Sunday, October 15, 2006

Tolstoy on Authority



War and Peace continues. In a recent chapter, Tolstoy handled his thoughts about physicians, generals, and historians. In an interesting sense he thinks about all three in the same manner. He has a well developed suspicion of authority structures. In the case of the role of the physician treating Natasha he argues that the physician is not actually responsible for the continued health of his patient. The pills and treatments are there to spend the time, rather than to cure her from her despondency resulting from rejecting Prince Andrei. So the physician becomes an observer. The generals are not directing the battles but merely syncophants who have a range of opinions which are not based on any long term substantive understanding of battle tactics. His comments, mentioned previously about the interest of generals in "decorations, promotions or rubles" is in part like a principal agent problem or at least an understanding of rent seeking that anticipates the formal theories in economics by a couple of hundred years.

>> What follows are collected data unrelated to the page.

-- ==== Sys2Proof/Machine/Twin.lean ====
section
/-! DEFINITION. Twin operation over the sightline: pairing, state transfer, forwarded intake, backsight, loss of the
active lane, planned swaps and proof tests (R215 to R242, R289 to R291). -/

namespace Sys2Proof.Machine

open Sys2Proof

/-! ### Roles and states (R219, R220) -/

def psAlone : Nat := 0
def psPairing : Nat := 1
def psCopy : Nat := 2
def psFreeze : Nat := 3
def psReplica : Nat := 4
def psDetached : Nat := 5
def psWithdrawn : Nat := 6
def psAwait : Nat := 7

/-- The lane with its twin record replaced. -/
def Lane.setTwin (L : Lane) (x : Twin) : Lane := { L with twin := x }

/-- Sets PSTATE. -/
def Lane.setPs (L : Lane) (s : Nat) : Lane := L.setFld .TWN_STAT 31 29 s

/-- TWN_STAT.ROLE. -/
def Lane.role (L : Lane) : Bool := L.flag .TWN_STAT 28

/-- The pair is in COPY, FREEZE or REPLICA. -/
def Lane.paired (L : Lane) : Bool := let p := L.pstate; decide (psCopy ≤ p ∧ p ≤ psReplica)

/-- The lane forwards its accepted intake: it holds the active role, or takes it in the tick of a planned swap (R215,
R224, R239). -/
def Lane.feeds (L : Lane) : Bool :=
  L.paired && !L.twin.follow && L.flag .TWN_STAT 27 && (L.role || L.twin.turn == some L.tick)

/-- The lane begins to run on the forwarded set; its own goes on beside it. -/
def Lane.startFollow (L : Lane) : Lane :=
  if L.twin.follow then L
  else L.setTwin { L.twin with follow := true, fwd := [], own := L.intake.streams, ownCut := L.intake.cutTick, marker := none }

/-- A stream of the lane's own set, with what only the set in use holds. -/
def Stream.takeOver (x old : Stream) : Stream :=
  { x with index := old.index, lpddr := old.lpddr, since := old.since, frozen := old.frozen, lastQ := old.lastQ,
           lastSt := old.lastSt }

/-- The lane's own set takes the place of the forwarded one (R226, R233). [log 76 DEDUCED] -/
def Lane.useOwn (L : Lane) : Lane :=
  let old := L.intake.streams
  { L with intake := { L.intake with
      streams := L.twin.own.mapv (fun n x => x.takeOver (old.getD n (.fresh L.intake.since))), cutTick := max L.intake.cutTick L.twin.ownCut } }

/-- The lane ceases to run on the forwarded set. -/
def Lane.stopFollow (L : Lane) : Lane :=
  if !L.twin.follow then L
  else
    let L := L.useOwn
    L.setTwin { L.twin with follow := false, fwd := [], own := ⟨[]⟩, marker := none }

/-- The standby offset of the traverse (R34). -/
def Lane.setOffset (L : Lane) (b : Bool) : Lane := L.setFlag .LCT_TRAV_STAT 31 b

/-- Every pulse pair starts as newly enabled from the edge (R162). -/
def Lane.startPulses (L : Lane) : Lane :=
  foldTo 4 (fun (L : Lane) p => if L.flag .CMD_PP_CFG 31 p then L.pulseNew p L.refEdge else L) L

/-- Active-only outputs are driven from here on by a lane that has no twin: publications send their next state as a
change (R235). -/
def Lane.startDriving (L : Lane) : Lane :=
  foldTo 4 (fun (L : Lane) g => L.setPub g { L.pub g with force := true }) L.startPulses

/-- In a planned swap the old active lane's carriers stop, each at the end of its period (R239). [log 63 DEDUCED] -/
def Lane.runOut (L : Lane) : Lane :=
  L.cmds.pulses.cells.foldl (fun (L : Lane) c =>
    let x := c.2
    let off : List GateEdge := [⟨x.start, true, false⟩, ⟨x.start, false, false⟩]
    if !x.run then L
    else (L.setPulse c.1 { x with edges := x.edges ++ off, run := false, carry := 0, hPrev := false }).emit (.gate c.1 off)) L

/-- The datum leaves TWIN: the lane steers by its own best qualified candidate, or holds over (R291).
[log 77 DEDUCED] -/
def Lane.leaveTwinTime (L : Lane) (now : Int) : Lane :=
  if L.dstate != dTwin then L else
  let L := { L with datum := { L.datum with twinRun := 0 } }.setFlag .DTM_STAT 23 false
  match L.bestCand (fun _ => true) with
  | some c => L.commitSwitch c now
  | none => L.holdover now

/-- The lane holds the active role, or pairing has given it that role for the next edge (R219). -/
def Lane.holdsActive (L : Lane) : Bool := L.role || L.twin.roleNext == some true

/-- The lane is ALONE (R220). A swap or a change to standby under way ends, and a lane that ran on the forwarded set
runs on its own from the next edge. [log 77 DEDUCED] -/
def Lane.becomeAlone (L : Lane) (now : Int) : Lane :=
  let L := (L.setPs psAlone).setFlag .TWN_STAT 25 false
  let L := (L.setFlag .TWN_STAT 26 false).setFld .TWN_STAT 22 0 0
  let L := (L.setReg .TWN_COPY_LEFT 0).leaveTwinTime now
  let x := L.twin
  let x := { x with freeze := none, check := false, dirty := [], pass := [], copyPos := none, arrived := [], missed := 0 }
  L.setTwin { x with mine := none, peer := none, turn := none, roleNext := x.roleNext.filter (fun b => b),
                     realAt := if x.follow then some (L.tick + 1) else none }

/-- The lane has left its role: WITHDRAWN (R220). [log 77 DEDUCED] -/
def Lane.withdrawn (L : Lane) : Lane :=
  let now := L.refEdge
  let L := ((L.stopFollow.setOffset false).becomeAlone (now : Nat)).pulsesOff (now : Nat)
  let L := (L.setPs psWithdrawn).setFlag .TWN_STAT 28 false
  L.setTwin { L.twin with realign := false, realAt := none, loss := none, turn := none, driveAt := none, roleNext := none }

/-! ### Frames (R216) -/

/-- A frame of a class arrives: one whose tag fails, or whose counter is not greater than the last accepted of its
class, is discarded and counted (R216). [log 79 DESIGN CHOICE] -/
def Lane.sightline (cls : Nat) (h : TwinHead) (f : Lane → Lane) (L : Lane) : Lane :=
  if !h.tagOk || (L.twin.rxCtr.get? cls).any (fun c => decide (h.ctr ≤ c)) then L.bump .TWN_LINK_ERR
  else f (L.setTwin { L.twin with rxCtr := L.twin.rxCtr.put cls h.ctr })
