/-- The value of a seal switch, SW1 to SW8; 0 before SEAL is read. -/
def Safety.sw (x : Safety) (n : Nat) : Nat := bits (x.seals.getD 0) (4 * n - 1) (4 * n - 4)

/-- The counts and length of a holding test's window, as its events carry them: 0 before it opens (R373).
[log 113 DEDUCED] -/
def Safety.htData (x : Safety) : List Byte :=
  match x.ht with
  | .window _ => leBytes 2 x.sp0 ++ leBytes 2 x.sp1 ++ leBytes 2 x.win
  | _ => leBytes 6 0

/-- The holding test ends with a result: 1 PASS, 2 FAIL, 3 ABORTED (R366). -/
def Safety.htEnd (x : Safety) (result : Nat) : Safety :=
  let y : Safety := { x with ht := .idle, result := result,
                             htfail := if result = 1 then false else if result = 2 then true else x.htfail }
  y.event 973 (result + 1) x.htData

/-- A holding test that runs is ABORTED. -/
def Safety.htAbort (x : Safety) : Safety := if x.ht = .idle then x else x.htEnd 3

/-- Every switch opens: the brakes are applied (R362). -/
def Safety.applyBrakes (x : Safety) : Safety :=
  if x.braked then x else ({ x with cmd := 0, since := 0, resetOk := false } : Safety).event 960 0x03

/-- The safe state, with its cause; only the first entry latches one (R369). [log 111 DEDUCED] -/
def Safety.toSafe (x : Safety) (cause : Nat) : Safety :=
  if x.st = sSafe then x
  else
    let x := x.applyBrakes.htAbort
    ({ x with st := sSafe, cause := cause } : Safety).event 960 0x02 (leBytes 1 cause)

/-- A diagnostic fails: the safe state with its cause (R368). [log 111 DEDUCED] -/
def Safety.fail (cause : Nat) (x : Safety) : Safety :=
  if x.st = sSafe then x else (x.event 962 0x01 (leBytes 1 cause)).toSafe cause

/-- DIAGNOSTIC_FAILURE: one of the causes of R368. [log 111 DEDUCED] -/
def Safety.diagnose (cause : Nat) (x : Safety) : Safety := if cause = 0 || 12 < cause then x else x.fail cause

/-! ### Seals (R353 to R355) -/

/-- SEAL_CRC (R354). -/
def sealCrc (w : Word) : Nat := crc16 (beBytes 4 w.toNat)

/-- Pair `i` is in use. -/
def Safety.used (x : Safety) (i : Nat) : Bool := (x.sw (3 + i / 4)).testBit (i % 4)

/-- Pair `i` is NC/NO. -/
def Safety.ncNo (x : Safety) (i : Nat) : Bool := (x.sw (1 + i / 4)).testBit (i % 4)

/-- S.BK1 is in use. -/
def Safety.bk1 (x : Safety) : Bool := (x.sw 7).testBit 0

/-- The holding test is enabled. -/
def Safety.htOn (x : Safety) : Bool := (x.sw 7).testBit 1

/-- Restart is manual: pair 6 is the reset pair. -/
def Safety.manual (x : Safety) : Bool := (x.sw 7).testBit 2

/-- The discrepancy time in ms. -/
def Safety.discMs (x : Safety) : Nat := [10, 20, 50, 100, 200, 500].getD (x.sw 5) 500

/-- Samples of the input filter: F ms at four samples each. -/
def Safety.filterN (x : Safety) : Nat := 4 * 2 ^ (x.sw 6 % 4)

/-- The switch-test interval in ms. -/
def Safety.testEvery (x : Safety) : Nat := [100, 1000, 10000, 60000].getD (x.sw 6 / 4) 60000

/-- The configuration is valid (R354). -/
def Safety.cfgOk (x : Safety) : Bool :=
  decide (x.sw 5 < 6) && (x.sw 3 != 0 || x.sw 4 != 0) && (!x.htOn || (x.used 7 && x.ncNo 7)) && (!x.manual || (x.used 6 && x.ncNo 6))

/-- SEAL_READ, once at power-up (R354). -/
def Safety.sealRead (w : Word) (x : Safety) : Safety :=
  if x.seals.isSome then x
  else
    let x := ({ x with seals := some w } : Safety).event 961 0x01 (leBytes 4 w.toNat ++ leBytes 2 (sealCrc w))
    if x.cfgOk then x else (x.event 961 0x02).fail 1

/-- SEAL_SAMPLE (R355). -/
def Safety.sealSample (w : Word) (x : Safety) : Safety :=
  if x.st = sSafe || x.seals.isNone || x.seals == some w then x else (x.event 961 0x03).fail 2

/-! ### Input pairs (R356 to R361) -/

/-- A pair. -/
def Safety.pair (x : Safety) (i : Nat) : Pair := x.pairs.getD i .fresh

/-- The safety lane with a pair replaced. -/
def Safety.setPair (x : Safety) (i : Nat) (p : Pair) : Safety := { x with pairs := x.pairs.put i p }

/-- Contact a of a pair is filtered in its demand state. -/
def Pair.aDem (p : Pair) : Bool := !p.a

/-- Contact b of a pair is filtered in its demand state. -/
def Pair.bDem (p : Pair) (ncNo : Bool) : Bool := if ncNo then p.b else !p.b

/-- One contact's sample (R358): the sample, the samples in a row of the other level, the filtered level.
[log 117 DESIGN CHOICE] -/
def filterStep (n : Nat) (last level blank filt : Bool) (run : Nat) : Bool × Nat × Bool :=
  let s := if blank then last else level
  if s == filt then (s, 0, filt) else if n ≤ run + 1 then (s, 0, s) else (s, run + 1, filt)

/-- S.TP0 and S.TP1 are driven, outside their off-pulses: not in the safe state (R357, R369). -/
def Safety.tpOn (x : Safety) : Bool := x.st != sSafe

/-- INPUT_SAMPLE: the levels of the contacts a and b of every pair, and whether each source's off-pulse blanks them; in
the safe state both sources are off and every sample is blanked (R358, R369). [log 117 DESIGN CHOICE] -/
def Safety.sample (a b : Nat) (blankA blankB : Bool) (x : Safety) : Safety :=
  let blankA := blankA || !x.tpOn
  let blankB := blankB || !x.tpOn
  foldTo 8 (fun (x : Safety) i =>
    if !x.used i then x
    else
      let p := x.pair i
      let fa := filterStep x.filterN p.sa (a.testBit i) blankA p.a p.ra
      let fb := filterStep x.filterN p.sb (b.testBit i) blankB p.b p.rb
      x.setPair i { p with sa := fa.1, ra := fa.2.1, a := fa.2.2, sb := fb.1, rb := fb.2.1, b := fb.2.2 }) x

/-- A fault is latched on pair `i`: on pair 7 it ends a holding test that runs (R360, R367). -/
def Safety.latchFault (x : Safety) (i : Nat) (p : Pair) (code : Nat) : Safety :=
  let x := (x.setPair i p).event (963 + i) code
  if i = 7 then x.htAbort else x

/-- TEST_PULSE: with a source off, closed contacts fed from it must read low and closed contacts of the other source
high; a source that does not switch off is a diagnostic failure (R357). [log 116 DEDUCED] -/
def Safety.testPulse (source a b : Nat) (off : Bool) (x : Safety) : Safety :=
  if !x.tpOn then x
  else if !off then x.fail 0xC
  else
    foldTo 8 (fun (x : Safety) i =>
      let p := x.pair i
      let own := if source = 0 then (p.a, a) else (p.b, b)
      let other := if source = 0 then (p.b, b) else (p.a, a)
      let bad := (own.1 && own.2.testBit i) || (other.1 && !other.2.testBit i)
      if !x.used i || !bad || (p.fault && p.pulse) then x
      else x.latchFault i { p with fault := true, pulse := true, step := 0, left := 0 } 0x04) x

/-- How a latched fault goes on in a cycle (R361): the pair, and the event it gives. [log 116 DEDUCED] -/
def Pair.clearing (p : Pair) (da db : Bool) (d : Nat) : Pair × Option Nat :=
  if !p.fault then (p, none)
  else if da && db then ({ p with step := 1, left := 0 }, none)
  else if !da && !db then
    (if p.step = 0 then (p, none) else ({ p with fault := false, pulse := false, step := 0, left := 0 }, some 5))
  else if p.step = 1 then ({ p with step := 2, left := 0 }, none)
  else if p.step = 2 then
    (if d ≤ p.left + 1 then ({ p with step := 0, left := 0 }, some (if p.pulse then 4 else 3)) else ({ p with left := p.left + 1 }, none))
  else (p, none)

/-- A pair in a cycle: its discrepancy timer, its latched fault, its demand (R359 to R361).
[log 114 DEDUCED, log 116 DEDUCED] -/
def Safety.pairCycle (x : Safety) (i : Nat) : Safety :=
  if !x.used i then x
  else
    let p := x.pair i
    let da := p.aDem
    let db := p.bDem (x.ncNo i)
    let timer := if da == db then none else some ((p.timer.map (· + 1)).getD 0)
    let r := ({ p with timer := timer } : Pair).clearing da db x.discMs
    let q := r.1
    let dem := !(x.manual && i == 6) && (da || db || q.fault)
    let x := x.setPair i { q with dem := dem }
    let x := match r.2 with
      | some c => x.event (963 + i) c
      | none => x
    if dem && !p.dem then x.event (963 + i) 0x01 else if p.dem && !dem then x.event (963 + i) 0x02 else x

/-- DISCREPANCY_TIMEOUT: the contacts of a pair still differ in the first cycle at or after D (R360).
[log 116 DEDUCED, log 118 DESIGN CHOICE] -/
def Safety.discrepancy (i : Nat) (x : Safety) : Safety :=
  let p := x.pair i
  if 8 ≤ i || !x.used i || p.fault || !p.timer.any (fun t => decide (x.discMs ≤ t)) then x
  else x.latchFault i { p with fault := true, pulse := false, step := 0, left := 0, dem := !(x.manual && i == 6) } 0x03

/-- A pair in use is in demand. [log 112 DEDUCED] -/
def Safety.demand (x : Safety) : Bool := (List.range 8).any (fun i => x.used i && (x.pair i).dem)

/-! ### Reset, holding test, brakes in a cycle (R362 to R367) -/

/-- The reset pair (R363): how long it has been in its demand state, and whether a press is accepted as it returns. A press
is spoiled by a demand, or by a fault on pair 6, in any of its cycles. [log 115 DEDUCED] -/
def Safety.pressCycle (x : Safety) : Safety :=
  if !x.manual then x
  else
    let p := x.pair 6
    let held := p.aDem || p.bDem (x.ncNo 6)
    match held, x.press with
    | true, none => { x with press := some 0, spoiled := x.demand || p.fault }
    | true, some t => { x with press := some (t + 1), spoiled := x.spoiled || x.demand || p.fault }
    | false, none => x
    | false, some t =>
      let ok := decide (100 ≤ t + 1 ∧ t + 1 ≤ 5000) && !x.spoiled && !x.demand && !p.fault
      let x : Safety := { x with press := none, spoiled := false }
      if ok then ({ x with resetOk := true } : Safety).event 960 0x05 else x.event 960 0x06

/-- Pair 7 in demand, by a contact or by a latched fault, requests a holding test (R359, R366). [log 113 DEDUCED] -/
def Safety.request (x : Safety) : Bool :=
  let p := x.pair 7
  x.htOn && (p.aDem || p.bDem (x.ncNo 7) || p.fault)

/-- The holding test in a cycle; `was` is pair 7's demand before it (R366, R367). [log 113 DEDUCED] -/
def Safety.htCycle (x : Safety) (was : Bool) : Safety :=
  match x.ht with
  | .idle =>
    if x.st = sRun && x.request && !was then
      let x : Safety := { x with ht := .waiting }
      x.event 973 0x01 x.htData
    else x
  | .waiting => if x.request then x else x.htEnd 3
  | .window t => { x with ht := .window (t + 1), win := min 65535 (t + 1) }

/-- HOLDING_TEST_WINDOW_OPEN: 200 ms after the brakes applied (R366). [log 113 DEDUCED] -/
def Safety.windowOpen (x : Safety) : Safety :=
  if x.ht = .waiting && x.braked && 200 ≤ x.since then { x with ht := .window 0, sp0 := 0, sp1 := 0, win := 0 } else x

/-- HOLDING_TEST_WINDOW_CLOSE: the request has ended, or 10 s have passed (R366). [log 113 DEDUCED] -/
def Safety.windowClose (x : Safety) : Safety :=
  match x.ht with
  | .window t => if x.request && t < 10000 then x else x.htEnd (if 1000 ≤ t then 1 else 3)
  | _ => x

/-- SPEED_PULSE: a rising edge counts in a test window; a count beyond L fails the test at once (R366). -/
def Safety.speedPulse (input : Nat) (x : Safety) : Safety :=
  match x.ht with
  | .window _ =>
    let x : Safety := if input = 0 then { x with sp0 := min 65535 (x.sp0 + 1) } else { x with sp1 := min 65535 (x.sp1 + 1) }
    if x.sw 8 < (if input = 0 then x.sp0 else x.sp1) then x.htEnd 2 else x
  | _ => x

/-- Every condition for release but the reset holds (R363). [log 114 DEDUCED] -/
def Safety.mayRelease (x : Safety) : Bool := x.st == sRun && !x.sag && !x.demand && !x.htfail && x.ht == .idle

/-- The brakes in a cycle: a demand applies them, and a reset accepted before it no longer counts; they are released when
every condition holds (R359, R363). [log 112 DEDUCED, log 115 DEDUCED] -/
def Safety.brakeCycle (x : Safety) : Safety :=
  if x.demand then { x.applyBrakes with resetOk := false }
  else if x.braked && x.mayRelease && (!x.manual || x.resetOk) then
    ({ x with cmd := if x.bk1 then 15 else 3, since := 0, testMs := 0 } : Safety).event 960 0x04
  else x

/-- The readback of each switch against what was commanded: wrong in two cycles in a row, a failure (R362). -/
def Safety.readback (x : Safety) (cmd rdbk : Nat) : Safety :=
  let x : Safety := { x with rdbk := rdbk % 16 }
  foldTo 4 (fun (x : Safety) i =>
    if 2 ≤ i && !x.bk1 then x
    else
      let n := if rdbk.testBit i == cmd.testBit i then 0 else x.diff.getD i 0 + 1
      let x : Safety := { x with diff := if n = 0 then x.diff.del i else x.diff.put i n }
      if n = 2 && x.st != sSafe then (x.event (971 + i / 2) 0x02).fail 9 else x) x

But his most impressive comments rest for historians. In Tolstoy's view historians write history with a lot of local reference that imputes a lot more logic and thought into unfolding events than the participants have at the time that events are unfolding. He analyzes why the Russians allowed the French to come into Russia for the cold winter of 1812 and argues that the French and Russian interpretations are quite different - ascribing a higher level of insight to what would happen to their side than he (Tolstoy) believes is present. Orwell commented in the same area a couple of hundred years later (The history of the war will consist quite largely of 'facts' which millions of people now living know to be lies.) but Tolstoy's explanation addresses the alternative explanations of the facts of the battles of 1812 with a clarity that is refreshing.